## WHAT IS EXPECTED
Copy every line below. Do not alter any of them.

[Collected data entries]
━━━━━━━━━━━━━━━━━━━━
/-! ### setPart -/

@[simp] theorem State.setPart_mem (s : State) (i : Nat) (p : Part) : (s.setPart i p).mem = s.mem := rfl
@[simp] theorem State.setPart_mpoison (s : State) (i : Nat) (p : Part) : (s.setPart i p).mpoison = s.mpoison := rfl
@[simp] theorem State.setPart_cores (s : State) (i : Nat) (p : Part) : (s.setPart i p).cores = s.cores := rfl
@[simp] theorem State.setPart_clusters (s : State) (i : Nat) (p : Part) : (s.setPart i p).clusters = s.clusters := rfl
@[simp] theorem State.setPart_dchans (s : State) (i : Nat) (p : Part) : (s.setPart i p).dchans = s.dchans := rfl
@[simp] theorem State.setPart_dmask (s : State) (i : Nat) (p : Part) : (s.setPart i p).dmask = s.dmask := rfl
@[simp] theorem State.setPart_dclus (s : State) (i : Nat) (p : Part) : (s.setPart i p).dclus = s.dclus := rfl
@[simp] theorem State.setPart_handles (s : State) (i : Nat) (p : Part) : (s.setPart i p).handles = s.handles := rfl
@[simp] theorem State.setPart_cmds (s : State) (i : Nat) (p : Part) : (s.setPart i p).cmds = s.cmds := rfl
@[simp] theorem State.setPart_wires (s : State) (i : Nat) (p : Part) : (s.setPart i p).wires = s.wires := rfl
@[simp] theorem State.setPart_launches (s : State) (i : Nat) (p : Part) : (s.setPart i p).launches = s.launches := rfl
@[simp] theorem State.setPart_holds (s : State) (i : Nat) (p : Part) : (s.setPart i p).holds = s.holds := rfl
@[simp] theorem State.setPart_tickets (s : State) (i : Nat) (p : Part) : (s.setPart i p).tickets = s.tickets := rfl
@[simp] theorem State.setPart_grans (s : State) (i : Nat) (p : Part) : (s.setPart i p).grans = s.grans := rfl
@[simp] theorem State.setPart_reds (s : State) (i : Nat) (p : Part) : (s.setPart i p).reds = s.reds := rfl
@[simp] theorem State.setPart_rankSlots (s : State) (i : Nat) (p : Part) : (s.setPart i p).rankSlots = s.rankSlots := rfl
@[simp] theorem State.setPart_hist (s : State) (i : Nat) (p : Part) : (s.setPart i p).hist = s.hist := rfl
@[simp] theorem State.setPart_pub (s : State) (i : Nat) (p : Part) : (s.setPart i p).pub = s.pub := rfl
@[simp] theorem State.setPart_hostPub (s : State) (i : Nat) (p : Part) : (s.setPart i p).hostPub = s.hostPub := rfl
@[simp] theorem State.setPart_conflicts (s : State) (i : Nat) (p : Part) : (s.setPart i p).conflicts = s.conflicts := rfl
@[simp] theorem State.setPart_serial (s : State) (i : Nat) (p : Part) : (s.setPart i p).serial = s.serial := rfl
@[simp] theorem State.setPart_owed (s : State) (i : Nat) (p : Part) : (s.setPart i p).owed = s.owed := rfl
@[simp] theorem State.setPart_parcels (s : State) (i : Nat) (p : Part) : (s.setPart i p).parcels = s.parcels := rfl
@[simp] theorem State.setPart_chains (s : State) (i : Nat) (p : Part) : (s.setPart i p).chains = s.chains := rfl
@[simp] theorem State.setPart_peers (s : State) (i : Nat) (p : Part) : (s.setPart i p).peers = s.peers := rfl
@[simp] theorem State.setPart_resv (s : State) (i : Nat) (p : Part) : (s.setPart i p).resv = s.resv := rfl
@[simp] theorem State.setPart_cells (s : State) (i : Nat) (p : Part) : (s.setPart i p).cells = s.cells := rfl
@[simp] theorem State.setPart_sent (s : State) (i : Nat) (p : Part) : (s.setPart i p).sent = s.sent := rfl
@[simp] theorem State.setPart_slots (s : State) (i : Nat) (p : Part) : (s.setPart i p).slots = s.slots := rfl
@[simp] theorem State.setPart_announced (s : State) (i : Nat) (p : Part) : (s.setPart i p).announced = s.announced := rfl
@[simp] theorem State.setPart_time (s : State) (i : Nat) (p : Part) : (s.setPart i p).time = s.time := rfl
@[simp] theorem State.setPart_locked (s : State) (i : Nat) (p : Part) : (s.setPart i p).locked = s.locked := rfl
@[simp] theorem State.setPart_good (s : State) (i : Nat) (p : Part) : (s.setPart i p).good = s.good := rfl
@[simp] theorem State.setPart_everLocked (s : State) (i : Nat) (p : Part) : (s.setPart i p).everLocked = s.everLocked := rfl
@[simp] theorem State.setPart_cfg (s : State) (i : Nat) (p : Part) : (s.setPart i p).cfg = s.cfg := rfl
@[simp] theorem State.setPart_flash (s : State) (i : Nat) (p : Part) : (s.setPart i p).flash = s.flash := rfl
@[simp] theorem State.setPart_incarn (s : State) (i : Nat) (p : Part) : (s.setPart i p).incarn = s.incarn := rfl
@[simp] theorem State.setPart_stored (s : State) (i : Nat) (p : Part) : (s.setPart i p).stored = s.stored := rfl
@[simp] theorem State.setPart_life (s : State) (i : Nat) (p : Part) : (s.setPart i p).life = s.life := rfl
@[simp] theorem State.setPart_lifeFlash (s : State) (i : Nat) (p : Part) : (s.setPart i p).lifeFlash = s.lifeFlash := rfl
@[simp] theorem State.setPart_sensors (s : State) (i : Nat) (p : Part) : (s.setPart i p).sensors = s.sensors := rfl
@[simp] theorem State.setPart_replies (s : State) (i : Nat) (p : Part) : (s.setPart i p).replies = s.replies := rfl
@[simp] theorem State.setPart_hostReplies (s : State) (i : Nat) (p : Part) : (s.setPart i p).hostReplies = s.hostReplies := rfl
@[simp] theorem State.setPart_powered (s : State) (i : Nat) (p : Part) : (s.setPart i p).powered = s.powered := rfl
@[simp] theorem State.setPart_agenda (s : State) (i : Nat) (p : Part) : (s.setPart i p).agenda = s.agenda := rfl
@[simp] theorem State.setPart_arg (s : State) (i : Nat) (p : Part) : (s.setPart i p).arg = s.arg := rfl
@[simp] theorem State.setPart_cur (s : State) (i : Nat) (p : Part) : (s.setPart i p).cur = s.cur := rfl
@[simp] theorem State.setPart_budget (s : State) (i : Nat) (p : Part) : (s.setPart i p).budget = s.budget := rfl
@[simp] theorem State.setPart_fresh (s : State) (i : Nat) (p : Part) : (s.setPart i p).fresh = s.fresh := rfl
━━━━━━━━━━━━━━━━━━━━
## RESPONSE BOX
/-! ### setPart -/

@[simp] theorem State.setPart_mem (s : State) (i : Nat) (p : Part) : (s.setPart i p).mem = s.mem := rfl
@[simp] theorem State.setPart_mpoison (s : State) (i : Nat) (p : Part) : (s.setPart i p).mpoison = s.mpoison := rfl
@[simp] theorem State.setPart_cores (s : State) (i : Nat) (p : Part) : (s.setPart i p).cores = s.cores := rfl
@[simp] theorem State.setPart_clusters (s : State) (i : Nat) (p : Part) : (s.setPart i p).clusters = s.clusters := rfl
@[simp] theorem State.setPart_dchans (s : State) (i : Nat) (p : Part) : (s.setPart i p).dchans = s.dchans := rfl
@[simp] theorem State.setPart_dmask (s : State) (i : Nat) (p : Part) : (s.setPart i p).dmask = s.dmask := rfl
@[simp] theorem State.setPart_dclus (s : State) (i : Nat) (p : Part) : (s.setPart i p).dclus = s.dclus := rfl
@[simp] theorem State.setPart_handles (s : State) (i : Nat) (p : Part) : (s.setPart i p).handles = s.handles := rfl
@[simp] theorem State.setPart_cmds (s : State) (i : Nat) (p : Part) : (s.setPart i p).cmds = s.cmds := rfl
@[simp] theorem State.setPart_wires (s : State) (i : Nat) (p : Part) : (s.setPart i p).wires = s.wires := rfl
@[simp] theorem State.setPart_launches (s : State) (i : Nat) (p : Part) : (s.setPart i p).launches = s.launches := rfl
@[simp] theorem State.setPart_holds (s : State) (i : Nat) (p : Part) : (s.setPart i p).holds = s.holds := rfl
@[simp] theorem State.setPart_tickets (s : State) (i : Nat) (p : Part) : (s.setPart i p).tickets = s.tickets := rfl
@[simp] theorem State.setPart_grans (s : State) (i : Nat) (p : Part) : (s.setPart i p).grans = s.grans := rfl
@[simp] theorem State.setPart_reds (s : State) (i : Nat) (p : Part) : (s.setPart i p).reds = s.reds := rfl
@[simp] theorem State.setPart_rankSlots (s : State) (i : Nat) (p : Part) : (s.setPart i p).rankSlots = s.rankSlots := rfl
@[simp] theorem State.setPart_hist (s : State) (i : Nat) (p : Part) : (s.setPart i p).hist = s.hist := rfl
@[simp] theorem State.setPart_pub (s : State) (i : Nat) (p : Part) : (s.setPart i p).pub = s.pub := rfl
@[simp] theorem State.setPart_hostPub (s : State) (i : Nat) (p : Part) : (s.setPart i p).hostPub = s.hostPub := rfl
@[simp] theorem State.setPart_conflicts (s : State) (i : Nat) (p : Part) : (s.setPart i p).conflicts = s.conflicts := rfl
@[simp] theorem State.setPart_serial (s : State) (i : Nat) (p : Part) : (s.setPart i p).serial = s.serial := rfl
@[simp] theorem State.setPart_owed (s : State) (i : Nat) (p : Part) : (s.setPart i p).owed = s.owed := rfl
@[simp] theorem State.setPart_parcels (s : State) (i : Nat) (p : Part) : (s.setPart i p).parcels = s.parcels := rfl
@[simp] theorem State.setPart_chains (s : State) (i : Nat) (p : Part) : (s.setPart i p).chains = s.chains := rfl
@[simp] theorem State.setPart_peers (s : State) (i : Nat) (p : Part) : (s.setPart i p).peers = s.peers := rfl
@[simp] theorem State.setPart_resv (s : State) (i : Nat) (p : Part) : (s.setPart i p).resv = s.resv := rfl
@[simp] theorem State.setPart_cells (s : State) (i : Nat) (p : Part) : (s.setPart i p).cells = s.cells := rfl
@[simp] theorem State.setPart_sent (s : State) (i : Nat) (p : Part) : (s.setPart i p).sent = s.sent := rfl
@[simp] theorem State.setPart_slots (s : State) (i : Nat) (p : Part) : (s.setPart i p).slots = s.slots := rfl
@[simp] theorem State.setPart_announced (s : State) (i : Nat) (p : Part) : (s.setPart i p).announced = s.announced := rfl
@[simp] theorem State.setPart_time (s : State) (i : Nat) (p : Part) : (s.setPart i p).time = s.time := rfl
@[simp] theorem State.setPart_locked (s : State) (i : Nat) (p : Part) : (s.setPart i p).locked = s.locked := rfl
@[simp] theorem State.setPart_good (s : State) (i : Nat) (p : Part) : (s.setPart i p).good = s.good := rfl
@[simp] theorem State.setPart_everLocked (s : State) (i : Nat) (p : Part) : (s.setPart i p).everLocked = s.everLocked := rfl
@[simp] theorem State.setPart_cfg (s : State) (i : Nat) (p : Part) : (s.setPart i p).cfg = s.cfg := rfl
@[simp] theorem State.setPart_flash (s : State) (i : Nat) (p : Part) : (s.setPart i p).flash = s.flash := rfl
@[simp] theorem State.setPart_incarn (s : State) (i : Nat) (p : Part) : (s.setPart i p).incarn = s.incarn := rfl
@[simp] theorem State.setPart_stored (s : State) (i : Nat) (p : Part) : (s.setPart i p).stored = s.stored := rfl
@[simp] theorem State.setPart_life (s : State) (i : Nat) (p : Part) : (s.setPart i p).life = s.life := rfl
@[simp] theorem State.setPart_lifeFlash (s : State) (i : Nat) (p : Part) : (s.setPart i p).lifeFlash = s.lifeFlash := rfl
@[simp] theorem State.setPart_sensors (s : State) (i : Nat) (p : Part) : (s.setPart i p).sensors = s.sensors := rfl
@[simp] theorem State.setPart_replies (s : State) (i : Nat) (p : Part) : (s.setPart i p).replies = s.replies := rfl
@[simp] theorem State.setPart_hostReplies (s : State) (i : Nat) (p : Part) : (s.setPart i p).hostReplies = s.hostReplies := rfl
@[simp] theorem State.setPart_powered (s : State) (i : Nat) (p : Part) : (s.setPart i p).powered = s.powered := rfl
@[simp] theorem State.setPart_agenda (s : State) (i : Nat) (p : Part) : (s.setPart i p).agenda = s.agenda := rfl
@[simp] theorem State.setPart_arg (s : State) (i : Nat) (p : Part) : (s.setPart i p).arg = s.arg := rfl
@[simp] theorem State.setPart_cur (s : State) (i : Nat) (p : Part) : (s.setPart i p).cur = s.cur := rfl
@[simp] theorem State.setPart_budget (s : State) (i : Nat) (p : Part) : (s.setPart i p).budget = s.budget := rfl
@[simp] theorem State.setPart_fresh (s : State) (i : Nat) (p : Part) : (s.setPart i p).fresh = s.fresh := rfl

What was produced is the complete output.